*** Opening of Input ***
-- ==== Sys2Proof/Machine/Core.lean ====
section
/-! DEFINITION. The machine the host reads. -/

def Sys2Proof.core : Host.Core :=
  { State := Sys2Proof.Machine.State, Fault := Sys2Proof.Machine.Fault,
    Refusal := Sys2Proof.Machine.Refusal, step := Sys2Proof.Machine.step, reset := Sys2Proof.Machine.State.reset }
end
*** Close of Input ***
Your objective: Every line with the string "Core" in the material should be returned.

Exercise answer:
-- ==== Sys2Proof/Machine/Core.lean ====
def Sys2Proof.core : Host.Core :=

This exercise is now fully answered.